# Your assignment
Which of the lines below hold the word "ftSizeBad"? Pull each of them out.

# Source information
-- ==== Sys2Proof/Machine/CheckData.lean ====
section
/-! DEFINITION. The plan checker, rules 0x05 to 0x0D (R167): cell images, tile ownership, streams, windows,
filters, capacity, channelisers, beam contexts and dumps. -/

namespace Sys2Proof.Machine

/-! ### Rule 0x05 CELL -/

/-- LC, N_LOG2 and the other fields of FP and FT. -/
def nLog (pb : Nat) : Nat := if pbKernel pb = 5 then bits pb 20 4 else bits pb 16 4

/-- The header and the persist list of a cell image (R162). -/
def cellHeadBad (m : SMap Byte) (l : Nat) : Bool :=
  let h := cellHdr m l
  decide (h.pm % 64 ≠ 0) || decide (8192 < h.pm) || decide (16 < h.persist) || decide (h.cm % 64 ≠ 0) ||
    decide (32768 < h.cm) || decide (h.sa % 64 ≠ 0) || decide (65536 < h.sa) || decide (h.sb % 64 ≠ 0) ||
    decide (65536 < h.sb) || (cellPersist m l).any fun x => decide (1 < x.mem) || decide (65536 < x.base + x.len)

/-- A weight of a STORED CX4 bank with a component of −8 (R28). -/
def weightBad (c : Cell) (a : Ag) (pb reps : Nat) : Bool :=
  (List.range reps).any fun r => (List.range (bits pb 32 8 * bits pb 20 12)).any fun e =>
    invalidCx4 0 (sampleOf 0 (agRead c a r 0 e 1))

/-- A detector slot (R51) of a DT step. -/
def dtSlot (c : Cell) (a : Ag) (i : Nat) : Nat := agRead c a 0 0 i 16

/-- The detector slots of a DT step break R51. -/
def slotsBad (c : Cell) (a : Ag) (pb : Nat) : Bool :=
  let n := bits pb 48 11
  (List.range n).any fun i =>
    let s := dtSlot c a i
    decide (10 < bits s 58 4) || decide (4 < bits s 72 3) || decide (bits pb 24 8 ≤ bits s 64 8) ||
      (bit s 75 && (List.range i).any fun j =>
        let t := dtSlot c a j
        bit t 75 && decide (bits t 58 4 = bits s 58 4) && decide (bits t 64 8 = bits s 64 8))

/-- N_LOG2 of an FT step differs from that of the cell's FP step (R58). -/
def ftSizeBad (c : Cell) (pb : Nat) : Bool :=
  (cellSteps c 32 0).any fun x => decide (pbKernel x.2.2 = 5) && decide (nLog x.2.2 ≠ nLog pb)

/-- What the checker refuses of a step beyond what the cell refuses (R34, R47, R50, R54, R58). DESIGN CHOICE: BASE +
LEN above SIZE is refused of the generators that the kernel uses, and of no other (assumption log 70). -/
def stepBad (m : SMap Byte) (l : Nat) (c : Cell) (se : StepEntry) (pb : Nat) : Bool :=
  let ags := agSet (c.pmNat (64 * se.agUnit) 64)
  let a := agAt ags
  let quarter := 2 * (2 ^ nLog pb / 4 + 1)
  let other := { a 3 with base := Config.bankOneBase m l se.agUnit % 65536 }
  !(stepValid se pb ags) ||
    ((agsUsed pb).any fun n => decide (agSize (a n) < (a n).base + (a n).len)) ||
    (match pbKernel pb with
     | 3 =>
       let es := weightBytes pb
       decide ((a 3).mem ≠ 2) || decide ((a 3).len < bits pb 32 8 * bits pb 20 12 * es) ||
         decide (agSize other < other.base + other.len) ||
         (!(bit pb 19) && decide (pbFmt pb = 0) && (weightBad c (a 3) pb se.rep || weightBad c other pb se.rep))
     | 5 => decide ((a 0).stride ≠ 0)
     | 6 =>
       decide ((a 3).mem ≠ 2) || decide ((a 3).len < quarter) || ftSizeBad c pb ||
         (decide (bits pb 20 3 = 1) && decide ((nLog pb - 1) % 2 = 0))
     | 7 => decide ((a 3).mem ≠ 2) || decide ((a 4).mem = 2) || decide (agSize other < other.base + other.len)
     | 8 => decide ((a 3).mem ≠ 2) || decide ((a 3).len < 16 * bits pb 48 11) || decide ((a 5).mem = 2) ||
         decide ((a 5).len < 176 * bits pb 24 8) || slotsBad c (a 3) pb
     | _ => false)

/-- Rule 0x05 for one cell image; the index is the step entry. -/
def cellBad (d : Strand) (m : SMap Byte) (l : Nat) : Bad :=
  let c := imageCell m l
  let steps := cellSteps c 32 0
  badFirst [badIf (cellHeadBad m l) 2 0,
    badIf (!(steps.any fun x => x.2.1.last)) 2 0,
    steps.findSome? fun x => badIf (stepBad m l c x.2.1 x.2.2) 2 x.1,
    badIf (d.physOf l = 0xFFFF) 2 0]

/-- Rule 0x05 CELL. -/
def checkCells (d : Strand) (m : SMap Byte) : Bad :=
  badOver 256 fun l => if imgRole m l then cellBad d m l else none

/-! ### Rule 0x07 STREAMS (R96, R97, R267, R280, R296) -/

/-- Samples per second of the delay line of a stream (R118). -/
def dlRate (e : Nat) : Rat :=
  let f : Rat := (stNum e : Rat) / (stDen e : Rat)
  match stRate e with
  | 1 => f / 2
  | 2 => f / 4
  | 3 => f / 8
  | 4 => f * 16777216 / (stRsStep e : Rat)
  | _ => f

/-- Bytes of a stream's delay line (R118). -/
def dlBytes (e : Nat) : Nat := ceilDiv (dlLen e * outBytes (stOutFmt e)) 4096 * 4096

/-- A reserved encoding or a value out of range in a stream entry. -/
def streamCodeBad (e : Nat) : Bool :=
  decide (5 < stInFmt e) || decide (stOutFmt e = 3) || decide (5 < stOutFmt e) || decide (bits e 10 2 = 3) ||
    decide (4 < stRate e) || decide (1048576 < stDelayMax e) || (decide (bits e 10 2 = 1) && decide (bits e 88 3 = 0))

/-- LANE of a stream is not one that may carry it. -/
def streamLaneBad (d : Strand) (s e : Nat) : Bool :=
  let n := stLane e
  if 0x60 ≤ n ∧ n ≤ 0x67 then !(jesdMatches (d.jesd (n - 0x60)) s e) else !(d.agushEnd n)

/-- Rule 0x07 for one stream. -/
def streamBad (d : Strand) (m : SMap Byte) (large : Bool) (before : List Nat) (s : Nat) : Bool :=
  let e := imgStream m s
  streamCodeBad e || decide (stNum e = 0) || decide (stDen e = 0) ||
    (decide (bits e 80 4 ≠ 0) && decide (bits e 84 4 ≠ 0)) ||
    (bit e 9 && (!(fmtComplex (stInFmt e)) || !(inR 1 2 (stOutFmt e)))) ||
    decide (fmtComplex (stInFmt e) ≠ fmtComplex (stOutFmt e)) ||
    (decide (stRate e = 4) && decide (stRsStep e < 0x1000000)) ||
    (before.any fun t => rangesMeet (stDlBase e) (dlBytes e) (stDlBase (imgStream m t)) (dlBytes (imgStream m t))) ||
    (large && decide (stRate e ≠ 4)) || streamLaneBad d s e

/-- Rule 0x07 STREAMS. -/
def checkStreams (d : Strand) (m : SMap Byte) : Bad :=
  let l := imgValidStreams m
  l.findSome? fun s => badIf (streamBad d m (decide (256 < l.length)) (l.filter fun t => decide (t < s)) s) 5 s

/-! ### Rule 0x08 WINDOW (R101) -/

/-- Cell domains that a stream feeds in some profile. -/
def streamDomains (m : SMap Byte) (s : Nat) : List Nat :=
  ((List.range (imgProfiles m).length).flatMap fun p =>
    ((streamReach m p s).filter fun x => decide (x < 256)).map fun l => l / 32).dedup

/-- Rule 0x08 WINDOW, over the windows that valid streams name. -/
def checkWindows (m : SMap Byte) : Bad :=
  let valid := imgValidStreams m
  badOver 64 fun i =>
    let ss := valid.filter fun s => decide (stWin (imgStream m s) = i)
    let w := imgWindow m i
    if ss.isEmpty then none
    else badIf (decide (winLag w < gatePipe + winPen w) ||
      ss.any fun s => (streamDomains m s).any fun dom => !(bit (winMask w) dom)) 6 i

/-! ### Rule 0x09 FILTER (R113, R115, R163) -/

/-- Offsets of the FIR set records. -/
def firOffs (m : SMap Byte) : List Nat :=
  match secFind m 7 0 with
  | none => []
  | some s => walkOffs (firSize m) (s.off + s.len) (s.len / 8 + 1) s.off

/-- Offsets of the resampler bank records. -/
def rsOffs (m : SMap Byte) : List Nat :=
  match secFind m 8 0 with
  | none => []
  | some s => walkOffs (rsSize m) (s.off + s.len) (s.len / 8 + 1) s.off

/-- Whether an earlier record of a list has the same number. -/
def repeated (num : Nat → Nat) (l : List Nat) (i : Nat) : Bool :=
  (l.take i).any fun o => decide (num o = num (l.getD i 0))

/-- A FIR set record breaks R113 or R163. -/
def firBad (m : SMap Byte) (o : Nat) : Bool :=
  let h := readNat m o 8
  let taps := bits h 0 9
  let n := if bit h 9 then 2 * taps else taps
  !(inR 1 384 taps) || (bit h 9 && decide (192 < taps)) || decide (readNat m (o + 8 + 2 * n) (firSize m o - 8 - 2 * n) ≠ 0)

/-- A resampler is in use: RESAMPLE, not bypassed. -/
def rsUsed (e : Nat) : Bool := decide (stRate e = 4) && decide (stRsStep e ≠ 0x1000000)

/-- Rule 0x09 FILTER. -/
def checkFilters (m : SMap Byte) : Bad :=
  let f := firOffs m
  let r := rsOffs m
  let set := fun (o : Nat) => bits (readNat m o 8) 16 4
  let bank := fun (o : Nat) => bits (readNat m o 8) 0 4
  badFirst [badAny f.length 7 fun i => repeated set f i || firBad m (f.getD i 0),
    badAny r.length 8 fun i => repeated bank r i,
    (imgValidStreams m).findSome? fun s =>
      let e := imgStream m s
      let mine := f.find? fun o => decide (set o = bits e 92 4)
      badIf ((decide (bits e 10 2 = 2) && (match mine with
          | none => true
          | some o => bit (readNat m o 8) 9 && !(fmtComplex (stInFmt e)))) ||
        (rsUsed e && !(r.any fun o => decide (bank o = bits e 245 4)))) 5 s]

/-! ### Rule 0x0A CAPACITY (R117) -/

/-- c(s). -/
def compCount (e : Nat) : Nat := if fmtComplex (stInFmt e) then 2 else 1

/-- Sum of a load over streams. -/
def loadSum (m : SMap Byte) (l : List Nat) (f : Nat → Rat) : Rat := (l.map fun s => f (imgStream m s)).foldl (· + ·) 0

/-- Input samples per second. -/
def inRate (e : Nat) : Rat := (stNum e : Rat) / (stDen e : Rat)

/-- A limit of R117 is exceeded in profile `p`. -/
def overCapacity (m : SMap Byte) (p : Nat) : Bool :=
  let l := admitted m p
  let c : Rat := (imgProfile m p).cclk * 1000000
  let fir := fun (e : Nat) =>
    let s := imgFir m (bits e 92 4)
    (compCount e * s.taps * (if s.complex then 4 else 1) : Nat) * inRate e
  let rs := fun (e : Nat) => (compCount e * (imgRs m (bits e 245 4)).tpp : Nat) * dlRate e
  decide (128 * c < loadSum m l fun e => compCount e * inRate e) ||
    decide (1536 * c < loadSum m (l.filter fun s => decide (bits (imgStream m s) 10 2 = 2)) fir) ||
    decide (1024 * c < loadSum m (l.filter fun s => rsUsed (imgStream m s)) rs)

# Exercise answer
def ftSizeBad (c : Cell) (pb : Nat) : Bool :=
       decide ((a 3).mem ≠ 2) || decide ((a 3).len < quarter) || ftSizeBad c pb ||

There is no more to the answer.